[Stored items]
* * *

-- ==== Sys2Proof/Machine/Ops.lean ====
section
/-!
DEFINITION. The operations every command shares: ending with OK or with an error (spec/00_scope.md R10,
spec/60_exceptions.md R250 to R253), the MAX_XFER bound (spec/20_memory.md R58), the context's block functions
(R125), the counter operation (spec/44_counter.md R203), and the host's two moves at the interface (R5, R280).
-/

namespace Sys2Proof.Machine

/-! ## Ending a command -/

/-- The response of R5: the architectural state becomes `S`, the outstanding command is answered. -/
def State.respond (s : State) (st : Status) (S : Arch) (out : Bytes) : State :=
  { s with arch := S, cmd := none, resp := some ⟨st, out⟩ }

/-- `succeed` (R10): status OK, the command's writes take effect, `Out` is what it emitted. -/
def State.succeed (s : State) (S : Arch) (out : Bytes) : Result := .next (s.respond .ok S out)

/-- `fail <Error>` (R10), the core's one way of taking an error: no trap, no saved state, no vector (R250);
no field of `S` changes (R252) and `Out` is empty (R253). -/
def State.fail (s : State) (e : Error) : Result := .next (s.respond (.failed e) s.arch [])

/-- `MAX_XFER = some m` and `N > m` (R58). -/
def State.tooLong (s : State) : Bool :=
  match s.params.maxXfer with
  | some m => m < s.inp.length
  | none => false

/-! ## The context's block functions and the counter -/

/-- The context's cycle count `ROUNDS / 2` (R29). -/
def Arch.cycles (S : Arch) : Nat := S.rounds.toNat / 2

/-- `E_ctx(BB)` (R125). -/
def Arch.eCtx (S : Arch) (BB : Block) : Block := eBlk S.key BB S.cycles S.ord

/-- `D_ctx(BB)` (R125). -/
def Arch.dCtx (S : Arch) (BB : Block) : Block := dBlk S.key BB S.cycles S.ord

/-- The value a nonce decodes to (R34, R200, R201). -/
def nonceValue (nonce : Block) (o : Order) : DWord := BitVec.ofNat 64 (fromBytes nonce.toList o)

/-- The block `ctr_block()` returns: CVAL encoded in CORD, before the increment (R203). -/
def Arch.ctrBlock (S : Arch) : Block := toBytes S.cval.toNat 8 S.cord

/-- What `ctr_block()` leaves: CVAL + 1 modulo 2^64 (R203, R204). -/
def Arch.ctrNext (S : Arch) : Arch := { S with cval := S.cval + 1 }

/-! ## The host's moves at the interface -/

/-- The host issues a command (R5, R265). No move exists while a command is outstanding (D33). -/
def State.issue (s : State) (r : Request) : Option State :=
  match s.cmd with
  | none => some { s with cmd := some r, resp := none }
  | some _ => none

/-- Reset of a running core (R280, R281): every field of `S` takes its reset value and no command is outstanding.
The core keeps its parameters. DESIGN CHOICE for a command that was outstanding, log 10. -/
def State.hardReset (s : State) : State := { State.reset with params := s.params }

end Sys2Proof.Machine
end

* * *

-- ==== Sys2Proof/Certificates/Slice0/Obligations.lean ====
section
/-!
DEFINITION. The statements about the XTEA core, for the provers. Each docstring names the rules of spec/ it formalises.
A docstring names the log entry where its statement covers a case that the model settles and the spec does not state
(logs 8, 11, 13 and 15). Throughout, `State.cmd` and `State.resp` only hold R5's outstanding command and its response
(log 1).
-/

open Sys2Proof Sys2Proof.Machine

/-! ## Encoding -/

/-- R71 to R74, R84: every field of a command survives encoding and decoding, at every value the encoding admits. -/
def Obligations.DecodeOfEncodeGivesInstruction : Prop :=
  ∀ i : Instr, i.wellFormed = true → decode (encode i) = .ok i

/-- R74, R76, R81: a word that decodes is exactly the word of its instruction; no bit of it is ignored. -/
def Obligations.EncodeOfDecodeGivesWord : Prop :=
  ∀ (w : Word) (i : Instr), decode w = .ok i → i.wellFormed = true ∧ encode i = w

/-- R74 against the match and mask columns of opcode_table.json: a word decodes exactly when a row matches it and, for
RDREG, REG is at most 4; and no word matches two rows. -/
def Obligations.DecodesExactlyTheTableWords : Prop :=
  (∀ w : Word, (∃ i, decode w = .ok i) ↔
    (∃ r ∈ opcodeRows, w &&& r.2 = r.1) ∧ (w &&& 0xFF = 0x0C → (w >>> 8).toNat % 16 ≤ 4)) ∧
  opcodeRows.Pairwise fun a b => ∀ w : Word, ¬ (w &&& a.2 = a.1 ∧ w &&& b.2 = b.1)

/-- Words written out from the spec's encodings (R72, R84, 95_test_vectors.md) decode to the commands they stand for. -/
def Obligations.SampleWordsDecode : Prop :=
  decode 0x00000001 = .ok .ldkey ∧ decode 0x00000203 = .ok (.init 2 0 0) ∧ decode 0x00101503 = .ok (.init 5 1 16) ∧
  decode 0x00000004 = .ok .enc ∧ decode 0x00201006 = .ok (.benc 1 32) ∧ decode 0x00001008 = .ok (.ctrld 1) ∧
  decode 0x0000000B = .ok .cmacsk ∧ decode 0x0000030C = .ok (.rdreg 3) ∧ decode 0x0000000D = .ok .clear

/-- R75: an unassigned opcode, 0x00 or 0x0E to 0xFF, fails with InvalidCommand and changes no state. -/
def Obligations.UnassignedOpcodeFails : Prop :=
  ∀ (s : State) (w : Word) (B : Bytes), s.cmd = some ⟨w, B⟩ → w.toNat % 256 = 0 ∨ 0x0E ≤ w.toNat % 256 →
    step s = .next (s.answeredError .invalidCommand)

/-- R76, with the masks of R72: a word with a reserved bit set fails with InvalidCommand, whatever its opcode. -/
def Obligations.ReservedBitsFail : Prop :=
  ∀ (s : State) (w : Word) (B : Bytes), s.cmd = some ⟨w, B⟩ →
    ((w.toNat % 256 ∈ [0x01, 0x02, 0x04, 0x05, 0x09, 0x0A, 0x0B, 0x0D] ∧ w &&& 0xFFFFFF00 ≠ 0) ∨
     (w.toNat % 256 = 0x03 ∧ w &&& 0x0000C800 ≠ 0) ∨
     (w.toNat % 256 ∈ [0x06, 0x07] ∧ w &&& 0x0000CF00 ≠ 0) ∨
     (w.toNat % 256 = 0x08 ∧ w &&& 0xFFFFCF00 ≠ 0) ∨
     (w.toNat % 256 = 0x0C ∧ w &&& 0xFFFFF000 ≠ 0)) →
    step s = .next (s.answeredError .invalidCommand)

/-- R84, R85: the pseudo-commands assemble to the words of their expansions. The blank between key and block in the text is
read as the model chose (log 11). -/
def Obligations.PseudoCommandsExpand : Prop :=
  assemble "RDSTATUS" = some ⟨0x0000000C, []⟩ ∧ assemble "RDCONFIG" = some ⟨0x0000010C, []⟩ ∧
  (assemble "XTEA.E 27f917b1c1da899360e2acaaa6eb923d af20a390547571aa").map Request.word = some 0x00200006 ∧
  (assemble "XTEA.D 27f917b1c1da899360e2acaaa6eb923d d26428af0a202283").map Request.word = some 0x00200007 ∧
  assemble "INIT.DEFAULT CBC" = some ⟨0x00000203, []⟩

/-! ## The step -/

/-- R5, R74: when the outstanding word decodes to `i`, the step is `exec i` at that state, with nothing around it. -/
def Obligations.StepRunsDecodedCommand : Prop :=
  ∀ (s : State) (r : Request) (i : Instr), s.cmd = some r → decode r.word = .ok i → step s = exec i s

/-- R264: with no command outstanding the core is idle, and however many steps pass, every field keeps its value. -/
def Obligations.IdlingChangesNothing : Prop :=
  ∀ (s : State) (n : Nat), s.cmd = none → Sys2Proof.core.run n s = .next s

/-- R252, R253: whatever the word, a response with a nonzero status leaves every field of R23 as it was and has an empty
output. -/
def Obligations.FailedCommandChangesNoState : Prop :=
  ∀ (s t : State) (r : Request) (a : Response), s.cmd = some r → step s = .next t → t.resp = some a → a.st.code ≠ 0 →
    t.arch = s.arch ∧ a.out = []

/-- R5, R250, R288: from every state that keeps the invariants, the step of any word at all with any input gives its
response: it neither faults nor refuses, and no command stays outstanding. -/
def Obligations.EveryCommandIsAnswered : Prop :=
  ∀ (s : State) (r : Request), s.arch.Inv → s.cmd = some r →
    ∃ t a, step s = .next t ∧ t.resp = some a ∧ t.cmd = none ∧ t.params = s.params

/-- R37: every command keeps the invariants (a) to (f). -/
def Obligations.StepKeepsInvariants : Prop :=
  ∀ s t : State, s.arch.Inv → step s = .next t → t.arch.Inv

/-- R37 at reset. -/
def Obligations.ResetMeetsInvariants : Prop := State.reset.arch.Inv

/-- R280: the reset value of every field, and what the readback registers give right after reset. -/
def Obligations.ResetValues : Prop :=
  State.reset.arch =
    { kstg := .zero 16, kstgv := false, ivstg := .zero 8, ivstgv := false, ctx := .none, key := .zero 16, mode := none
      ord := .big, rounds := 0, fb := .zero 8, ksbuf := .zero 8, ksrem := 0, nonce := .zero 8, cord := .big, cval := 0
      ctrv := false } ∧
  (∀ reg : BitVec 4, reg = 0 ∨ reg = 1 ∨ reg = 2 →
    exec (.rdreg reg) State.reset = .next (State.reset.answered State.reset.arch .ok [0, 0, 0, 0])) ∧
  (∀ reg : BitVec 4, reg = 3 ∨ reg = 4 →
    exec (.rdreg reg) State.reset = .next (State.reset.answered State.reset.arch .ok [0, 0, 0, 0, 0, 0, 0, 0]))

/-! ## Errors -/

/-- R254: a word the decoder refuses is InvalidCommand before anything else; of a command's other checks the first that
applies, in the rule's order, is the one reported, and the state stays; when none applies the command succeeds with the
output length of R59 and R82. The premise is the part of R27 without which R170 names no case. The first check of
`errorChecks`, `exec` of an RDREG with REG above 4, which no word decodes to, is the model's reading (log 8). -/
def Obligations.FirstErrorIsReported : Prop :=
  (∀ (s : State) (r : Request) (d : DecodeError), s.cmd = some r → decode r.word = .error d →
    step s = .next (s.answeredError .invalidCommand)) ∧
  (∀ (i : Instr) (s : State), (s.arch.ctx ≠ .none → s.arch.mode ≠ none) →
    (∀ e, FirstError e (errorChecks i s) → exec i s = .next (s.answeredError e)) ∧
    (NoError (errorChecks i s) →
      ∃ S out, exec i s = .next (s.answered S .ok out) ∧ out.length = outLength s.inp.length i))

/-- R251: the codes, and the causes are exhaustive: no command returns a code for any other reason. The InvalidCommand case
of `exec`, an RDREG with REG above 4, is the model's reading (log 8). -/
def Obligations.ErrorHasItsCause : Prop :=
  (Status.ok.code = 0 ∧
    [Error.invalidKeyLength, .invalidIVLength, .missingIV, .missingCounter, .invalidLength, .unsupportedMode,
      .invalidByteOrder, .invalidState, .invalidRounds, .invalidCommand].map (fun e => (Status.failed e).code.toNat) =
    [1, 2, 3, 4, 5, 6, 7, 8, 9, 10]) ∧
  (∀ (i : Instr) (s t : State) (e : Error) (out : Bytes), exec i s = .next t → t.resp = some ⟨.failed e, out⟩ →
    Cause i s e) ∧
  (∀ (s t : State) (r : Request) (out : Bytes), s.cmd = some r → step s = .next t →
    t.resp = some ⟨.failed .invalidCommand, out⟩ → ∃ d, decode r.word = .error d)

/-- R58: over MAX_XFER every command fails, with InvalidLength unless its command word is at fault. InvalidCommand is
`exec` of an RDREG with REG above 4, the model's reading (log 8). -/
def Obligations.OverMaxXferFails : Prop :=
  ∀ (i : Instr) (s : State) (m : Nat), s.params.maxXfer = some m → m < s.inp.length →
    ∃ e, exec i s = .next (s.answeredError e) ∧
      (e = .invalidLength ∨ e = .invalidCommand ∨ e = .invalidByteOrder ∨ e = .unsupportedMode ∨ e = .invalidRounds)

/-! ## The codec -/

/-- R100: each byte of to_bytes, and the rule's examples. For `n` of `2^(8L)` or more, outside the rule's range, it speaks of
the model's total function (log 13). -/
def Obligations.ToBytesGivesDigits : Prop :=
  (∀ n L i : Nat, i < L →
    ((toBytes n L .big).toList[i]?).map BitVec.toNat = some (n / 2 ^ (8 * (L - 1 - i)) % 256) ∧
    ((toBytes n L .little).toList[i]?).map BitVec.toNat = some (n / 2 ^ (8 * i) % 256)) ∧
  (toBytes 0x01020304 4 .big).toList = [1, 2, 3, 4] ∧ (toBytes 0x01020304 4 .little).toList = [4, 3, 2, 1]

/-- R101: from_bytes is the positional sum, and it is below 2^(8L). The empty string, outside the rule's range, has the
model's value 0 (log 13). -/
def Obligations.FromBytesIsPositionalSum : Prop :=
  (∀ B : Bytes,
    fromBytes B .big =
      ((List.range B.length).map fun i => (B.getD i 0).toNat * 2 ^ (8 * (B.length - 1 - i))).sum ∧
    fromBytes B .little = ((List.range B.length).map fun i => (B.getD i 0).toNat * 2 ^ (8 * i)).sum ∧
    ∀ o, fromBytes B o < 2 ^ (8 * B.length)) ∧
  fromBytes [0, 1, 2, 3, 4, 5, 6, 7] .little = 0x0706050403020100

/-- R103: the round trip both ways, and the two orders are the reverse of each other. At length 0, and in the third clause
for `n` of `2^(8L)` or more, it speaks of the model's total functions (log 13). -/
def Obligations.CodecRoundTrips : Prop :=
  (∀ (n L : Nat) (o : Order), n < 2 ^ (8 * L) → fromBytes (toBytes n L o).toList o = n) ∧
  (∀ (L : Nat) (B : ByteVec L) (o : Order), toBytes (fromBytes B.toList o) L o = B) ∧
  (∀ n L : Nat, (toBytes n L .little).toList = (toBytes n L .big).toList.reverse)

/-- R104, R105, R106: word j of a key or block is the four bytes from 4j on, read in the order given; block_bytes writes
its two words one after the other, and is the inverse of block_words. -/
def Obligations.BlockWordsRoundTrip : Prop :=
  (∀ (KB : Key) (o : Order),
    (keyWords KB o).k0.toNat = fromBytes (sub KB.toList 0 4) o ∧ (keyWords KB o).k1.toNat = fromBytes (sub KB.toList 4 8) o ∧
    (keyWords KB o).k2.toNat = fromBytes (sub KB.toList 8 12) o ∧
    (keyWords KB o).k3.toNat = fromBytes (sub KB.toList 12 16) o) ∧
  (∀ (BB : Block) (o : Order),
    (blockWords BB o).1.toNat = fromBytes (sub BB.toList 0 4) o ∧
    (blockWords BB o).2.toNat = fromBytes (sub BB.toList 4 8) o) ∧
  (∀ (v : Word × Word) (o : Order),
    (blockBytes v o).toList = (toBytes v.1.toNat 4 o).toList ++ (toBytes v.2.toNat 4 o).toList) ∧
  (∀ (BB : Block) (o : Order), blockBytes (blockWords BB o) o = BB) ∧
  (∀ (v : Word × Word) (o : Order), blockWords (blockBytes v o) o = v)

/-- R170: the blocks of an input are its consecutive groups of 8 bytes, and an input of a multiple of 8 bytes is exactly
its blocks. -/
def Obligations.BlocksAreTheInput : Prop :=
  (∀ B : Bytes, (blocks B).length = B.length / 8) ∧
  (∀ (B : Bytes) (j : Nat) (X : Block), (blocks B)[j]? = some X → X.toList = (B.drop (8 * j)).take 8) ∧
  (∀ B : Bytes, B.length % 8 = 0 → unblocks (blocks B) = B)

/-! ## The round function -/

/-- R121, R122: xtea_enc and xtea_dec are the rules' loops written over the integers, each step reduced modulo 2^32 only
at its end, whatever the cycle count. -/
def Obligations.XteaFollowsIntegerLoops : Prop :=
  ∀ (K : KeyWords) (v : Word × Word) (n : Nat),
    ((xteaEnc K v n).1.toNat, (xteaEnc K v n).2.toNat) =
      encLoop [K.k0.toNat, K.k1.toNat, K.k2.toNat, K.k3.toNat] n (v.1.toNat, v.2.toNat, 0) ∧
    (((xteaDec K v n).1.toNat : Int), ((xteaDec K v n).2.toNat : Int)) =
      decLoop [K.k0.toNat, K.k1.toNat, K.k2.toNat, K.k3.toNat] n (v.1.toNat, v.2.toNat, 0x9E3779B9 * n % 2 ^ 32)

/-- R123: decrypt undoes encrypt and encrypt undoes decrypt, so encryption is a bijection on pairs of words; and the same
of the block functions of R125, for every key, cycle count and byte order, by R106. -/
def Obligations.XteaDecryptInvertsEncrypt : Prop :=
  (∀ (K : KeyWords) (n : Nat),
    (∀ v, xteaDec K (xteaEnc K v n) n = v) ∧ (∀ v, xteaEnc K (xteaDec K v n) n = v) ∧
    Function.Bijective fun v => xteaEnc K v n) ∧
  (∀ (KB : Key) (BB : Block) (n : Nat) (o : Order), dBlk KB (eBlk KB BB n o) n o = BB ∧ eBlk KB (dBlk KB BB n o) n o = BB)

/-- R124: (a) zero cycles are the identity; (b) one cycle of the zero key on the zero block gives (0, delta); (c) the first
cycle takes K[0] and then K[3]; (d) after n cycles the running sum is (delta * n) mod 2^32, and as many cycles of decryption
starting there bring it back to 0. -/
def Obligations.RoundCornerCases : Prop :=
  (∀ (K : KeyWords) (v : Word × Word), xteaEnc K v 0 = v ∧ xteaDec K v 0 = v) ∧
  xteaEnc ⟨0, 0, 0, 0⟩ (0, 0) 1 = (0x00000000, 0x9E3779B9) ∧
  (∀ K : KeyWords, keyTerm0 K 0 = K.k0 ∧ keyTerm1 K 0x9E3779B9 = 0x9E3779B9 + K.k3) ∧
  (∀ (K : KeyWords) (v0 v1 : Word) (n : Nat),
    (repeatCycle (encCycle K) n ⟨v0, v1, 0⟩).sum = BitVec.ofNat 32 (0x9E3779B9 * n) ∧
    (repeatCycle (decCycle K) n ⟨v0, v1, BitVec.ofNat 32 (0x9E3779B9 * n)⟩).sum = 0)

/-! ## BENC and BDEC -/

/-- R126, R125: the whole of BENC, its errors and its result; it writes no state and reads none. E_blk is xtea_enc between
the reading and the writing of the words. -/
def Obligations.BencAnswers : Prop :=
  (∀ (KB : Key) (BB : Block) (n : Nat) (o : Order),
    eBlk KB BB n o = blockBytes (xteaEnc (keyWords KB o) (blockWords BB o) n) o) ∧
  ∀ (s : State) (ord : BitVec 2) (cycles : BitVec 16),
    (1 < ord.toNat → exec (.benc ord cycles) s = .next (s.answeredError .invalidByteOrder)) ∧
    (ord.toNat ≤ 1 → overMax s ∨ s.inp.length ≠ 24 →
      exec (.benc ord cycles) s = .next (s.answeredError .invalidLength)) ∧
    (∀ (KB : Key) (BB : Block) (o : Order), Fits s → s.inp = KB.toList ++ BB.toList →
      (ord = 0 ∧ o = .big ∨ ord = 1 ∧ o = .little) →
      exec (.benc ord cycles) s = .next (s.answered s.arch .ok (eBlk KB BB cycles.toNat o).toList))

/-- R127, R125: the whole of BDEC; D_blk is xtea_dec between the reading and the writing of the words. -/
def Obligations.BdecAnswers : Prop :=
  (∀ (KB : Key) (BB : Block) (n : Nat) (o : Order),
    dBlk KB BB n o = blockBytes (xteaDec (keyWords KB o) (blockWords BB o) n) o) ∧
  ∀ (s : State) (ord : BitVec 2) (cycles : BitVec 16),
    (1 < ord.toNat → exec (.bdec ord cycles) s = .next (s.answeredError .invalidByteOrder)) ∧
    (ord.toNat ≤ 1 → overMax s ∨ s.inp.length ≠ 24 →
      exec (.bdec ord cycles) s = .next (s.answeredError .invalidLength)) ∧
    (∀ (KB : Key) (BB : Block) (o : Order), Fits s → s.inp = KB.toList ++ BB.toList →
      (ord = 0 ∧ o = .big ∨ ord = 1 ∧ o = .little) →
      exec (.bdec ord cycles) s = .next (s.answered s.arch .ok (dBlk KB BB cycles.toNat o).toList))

* * *

* How to complete this task *
Only one stretch of the data above is needed. Restate it word for word, from the line containing "4, is the model's reading (log 8). -/" through the line containing "fault. InvalidCommand is", both ends included.

* Expected answer *
of `exec`, an RDREG with REG above 4, is the model's reading (log 8). -/
def Obligations.ErrorHasItsCause : Prop :=
  (Status.ok.code = 0 ∧
    [Error.invalidKeyLength, .invalidIVLength, .missingIV, .missingCounter, .invalidLength, .unsupportedMode,
      .invalidByteOrder, .invalidState, .invalidRounds, .invalidCommand].map (fun e => (Status.failed e).code.toNat) =
    [1, 2, 3, 4, 5, 6, 7, 8, 9, 10]) ∧
  (∀ (i : Instr) (s t : State) (e : Error) (out : Bytes), exec i s = .next t → t.resp = some ⟨.failed e, out⟩ →
    Cause i s e) ∧
  (∀ (s t : State) (r : Request) (out : Bytes), s.cmd = some r → step s = .next t →
    t.resp = some ⟨.failed .invalidCommand, out⟩ → ∃ d, decode r.word = .error d)

/-- R58: over MAX_XFER every command fails, with InvalidLength unless its command word is at fault. InvalidCommand is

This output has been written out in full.